#### [Task to carry out]
Copy each line of the data below in which the word "match" can be found.

#### [Provided entries]
-- ==== Sys2Proof/Machine/HostLink.lean ====
section
/-! DEFINITION. The host link (R244 to R260): PERST_N and link-up, BAR2 windows and their merge units, remote reads; and what the
engine does with the rings in host memory (R262 to R267, R274 to R281): doorbell reads, completions, events, moderation. -/

namespace Sys2Proof.Machine

/-! ### The endpoint (R248, R260) -/

/-- PERST_N (R260). -/
def execPerstN (sd : SideId) (s : State) : Host.Outcome State Fault Refusal := .next (if s.held then s else s.perst sd)

/-- PCIE_LINK_UP (R248): in single-port operation the bow PCIe core stays in detect (R259). -/
def execPcieLinkUp (sd : SideId) (speed width : Fin 5) (s : State) : Host.Outcome State Fault Refusal :=
  .next (if s.held || !(s.side sd).islRuns pcieSrc || (sd == .bow && s.stroke.on HOST_CFG.ROUTE_BOW) then s
    else s.mod sd (fun x =>
      ((x.raise HOST_STAT.LINK_UP).set HOST_STAT.SPEED (speed.val + 1)).set HOST_STAT.WIDTH (2 ^ width.val)))

/-! ### Windows (R253 to R257) -/

/-- R253: the word and, in its unit, the byte of a byte offset in a window; none outside a dense window. -/
def winByte (dense : Bool) (ob : Nat) : Option (Nat × Nat) :=
  if dense then (if ob < 603979776 then some (ob / 36, ob % 36) else none) else some (ob / 8, ob % 8)

/-- The word a byte offset of a window lies in; at a nibble shared by two words, the lower. -/
def winWord (dense : Bool) (ob : Nat) : Nat := if dense then 8 * (ob / 36) + (ob % 36) * 8 / 36 else ob / 8

/-- The same; at a shared nibble, the upper. -/
def winWordTop (dense : Bool) (ob : Nat) : Nat := if dense then 8 * (ob / 36) + ((ob % 36) * 8 + 7) / 36 else ob / 8

/-- A word's bits out of the bytes of a merge unit. -/
def mergedWord (dense : Bool) (w : Nat) (bytes : List (Nat × Byte)) : Word :=
  let v := bytes.foldl (fun a p => a + p.2.toNat * 256 ^ p.1) 0
  if dense then wordN (v / 2 ^ (36 * (w % 8))) else wordN v

/-- R41, R249, R254: words written by a master, through a DRAM port (R299), to an offset of a space, on the side that holds
them; true where the write is logged with BAD_ADDRESS. Tables are written with LOAD_TABLE only, ROM images and record headers never:
such words are dropped. -/
def State.writeWord (s : State) (sd : SideId) (m port space off : Nat) (v : Word) : State × Bool :=
  let x := s.side sd
  let bad := (s.mod sd (fun x => x.badAddr m true (devOf sd space off)), true)
  match space with
  | 2 => if off < 2 ^ 20 then (if x.islTakes busSrc then s.regWrite sd m off v else s, false) else bad
  | 3 => if (x.tableWord off).isSome then (s, false) else bad
  | 5 =>
    if off < 0x200 then (if (x.metaWord off).2.1.isSome then (s, false) else bad)
    else if 0x100000 ≤ off && off < 0x300000 then
      let a := (lget (x.acqOf (chanOf (off / 0x100000 - 1))).recBlock 8 0).toNat + off % 0x100000
      if a < x.dram.extent then (s.mod sd (fun x => x.writeRange .dram port a [v]), false) else bad
    else bad
  | _ => bad

/-- R154: words written to the density store of a running density engine leave its cells undefined: free values. -/
def State.undefWords (s : State) (sd : SideId) (space off : Nat) (ws : List Word) : List Word × State :=
  let x := s.side sd
  ws.zipIdx.foldl (fun (a : List Word × State) p =>
    let o := off + p.2
    if space == 0 && o < 2 ^ 23 && x.on (DENS_STAT.RUNNING (o / 2 ^ 22)) then
      let f := a.2.takeFree
      (a.1 ++ [f.1], f.2)
    else (a.1 ++ [p.1], a.2)) ([], s)

/-- Words written by a master from an offset of a space on: by block to a memory, one by one elsewhere. -/
def State.writeSpan (s : State) (sd : SideId) (m port space off : Nat) (ws : List Word) : State × Bool :=
  match (s.side sd).spaceMem space with
  | some _ =>
    let (ws, s) := s.undefWords sd space off ws
    let r := (s.side sd).memWrite space port off ws
    match r.2 with
    | some o => (s.setSide sd (r.1.badAddr m true (devOf sd space o)), true)
    | none => (s.setSide sd r.1, false)
  | none =>
    ws.zipIdx.foldl (fun (acc : State × Bool) p =>
      let r := acc.1.writeWord sd m port space (off + p.2) p.1
      (r.1, acc.2 || r.2)) (s, false)

/-- R247: words of one TLP from an offset of a space on: the two words of one register value together, others one at a time. -/
def State.storeWords (s : State) (sd : SideId) (m space off : Nat) (ws : List Word) : State :=
  match ws with
  | [lo, hi] =>
    if space == 2 && off < 2 ^ 20 then (if (s.side sd).islTakes busSrc then s.pairWriteReg sd m off lo hi else s)
    else (s.writeSpan sd m portHost space off ws).1
  | _ => (s.writeSpan sd m portHost space off ws).1

/-- A word, or the two words of one register value, leave a window's merge unit towards their device address. -/
def State.winStore (s : State) (sd : SideId) (base w : Nat) (ws : List Word) : State :=
  let t := devSide base
  let off := devOff base + w
  let addr := devOf t (devSpace base) off
  match s.path t sd.n with
  | .none => s
  | .keelDown => s.keelLost t sd.n true addr
  | .reaches =>
    if off ≥ 2 ^ 39 then s.mod t (fun x => x.badAddr sd.n true addr)
    else if (s.side t).early sd.n (devSpace base) then s.mod t (fun x => x.accErr accEarly sd.n true addr)
    else s.storeWords t sd.n (devSpace base) off ws

/-- A word of a window that a TLP's bytes, by merge unit and byte of it, cover whole. -/
def tlpWord (dense : Bool) (ins : List (Nat × Nat × Byte)) (w : Nat) : Option Word :=
  let u := if dense then w / 8 else w
  let bs := (ins.filter (fun p => p.1 == u)).map (·.2)
  if (wordsTouched dense u bs).contains (w, true) then some (mergedWord dense w bs) else none

/-- R254: a word whose bytes have all arrived is written; R247: with the other word of its pair where one TLP covers both. -/
def State.winWordOut (s : State) (sd : SideId) (cfg : Bool × Bool × Nat) (ins : List (Nat × Nat × Byte)) (w : Nat) (v : Word) : State :=
  let lo := w - w % 2
  let pair := devSpace cfg.2.2 == 2 && writesPair (devOff cfg.2.2 + lo)
  match tlpWord cfg.2.1 ins lo, tlpWord cfg.2.1 ins (lo + 1) with
  | some l, some h => if pair then (if w == lo then s else s.winStore sd cfg.2.2 lo [l, h]) else s.winStore sd cfg.2.2 w [v]
  | _, _ => s.winStore sd cfg.2.2 w [v]

/-- R254: bytes of one unit arrive, of the TLP `ins`: a word of which every byte has arrived is written; a unit that is whole is empty. -/
def State.mergeUnit (s : State) (sd : SideId) (win u : Nat) (ins : List (Nat × Nat × Byte)) : State :=
  let bs := (ins.filter (fun p => p.1 == u)).map (·.2)
  let s := s.mod sd (fun x => if (lget x.host.win win ⟨none, []⟩).unit == some u then x else x.emptyMerge win)
  let x := s.side sd
  let cfg := x.winCfg win
  let bytes := bs.foldl (fun l p => aput l p.1 p.2) (lget x.host.win win ⟨none, []⟩).bytes
  let ws := wordsTouched cfg.2.1 u bytes
  let now_ := (wordsTouched cfg.2.1 u bs).map (·.1)
  let whole := ws.all (·.2) && (ws.length == 8 || !cfg.2.1)
  let s := s.setSide sd { x with host := { x.host with win := lset x.host.win win (if whole then ⟨none, []⟩ else ⟨some u, bytes⟩) } }
  (ws.filter (fun p => p.2 && now_.contains p.1)).foldl (fun s p => s.winWordOut sd cfg ins p.1 (mergedWord cfg.2.1 p.1 bytes)) s

/-- WINDOW_WRITE (R254): a write TLP's bytes, from a byte offset of a window on; a poisoned one is dropped and logged (R245). -/
def execWindowWrite (sd : SideId) (win : Fin 4) (off : BitVec 30) (d : WinData) (s : State) : Host.Outcome State Fault Refusal :=
  let x := s.side sd
  let cfg := x.winCfg win.val
  .next (
    if s.held || !s.endpointUp sd then s
    else if d.ep then s.aerLog sd .poisonedTlp
    else if !cfg.1 || d.bytes.isEmpty then s
    else if !x.on INIT_STAT.READY then s.mod sd (fun x => x.accErr accEarly sd.n true (cfg.2.2 + winWord cfg.2.1 off.toNat))
    else
      let ps := d.bytes.zipIdx.map (fun p => (winByte cfg.2.1 (off.toNat + p.2), p.1))
      let ins := ps.filterMap (fun p => p.1.map (fun q => (q.1, q.2, p.2)))
      let s := (dedup (ins.map (·.1))).foldl (fun s u =>
        s.mergeUnit sd win.val u ins) s
      if ins.length < ps.length then
        s.mod sd (fun x => x.badAddr sd.n true (cfg.2.2 + winWord cfg.2.1 (off.toNat + ins.length)))
      else s)

/-- The first word of a range that lies in a poisoned block of a memory. -/
def Side.firstPoison (x : Side) (space off n : Nat) : Option Nat :=
  match x.spaceMem space with
  | none => none
  | some (k, _) => ((List.range n).map (off + ·)).find? (fun o => (aget (x.memOf k).poison (o / k.n)).isSome)

/-- R247, R253, R256: n words read from an offset of a space, on the side that holds them: one by one from registers, tables and
metadata, by block from a memory. -/
def State.readSpan (s : State) (sd : SideId) (m space off n : Nat) : State × List Word × Bool :=
  match (s.side sd).spaceMem space with
  | none =>
    if space == 2 && !(s.side sd).islTakes busSrc then (s, [], false)
    else (List.range n).foldl (fun (acc : State × List Word × Bool) i =>
      let r := acc.1.readLogged sd m space (off + i)
      (r.1, acc.2.1 ++ [r.2.1], acc.2.2 || r.2.2)) (s, [], false)
  | some _ =>
    let r := s.memRead sd space off n
    let s := match r.2.2.2 with
      | some o => r.1.mod sd (fun x => x.badAddr m false (devOf sd space o))
      | none => r.1
    if r.2.2.1 == 0 then (s, r.2.1, false)
    else
      let a := ((s.side sd).firstPoison space off n).getD off
      (if m < 2 then s.mod sd (fun x => x.accErr accPoison m false (devOf sd space a)) else s, r.2.1, true)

#### [Solved problem]
  match space with
  match (s.side sd).spaceMem space with
    match r.2 with
  match ws with
  match s.path t sd.n with
  match tlpWord cfg.2.1 ins lo, tlpWord cfg.2.1 ins (lo + 1) with
  match x.spaceMem space with
  match (s.side sd).spaceMem space with
    let s := match r.2.2.2 with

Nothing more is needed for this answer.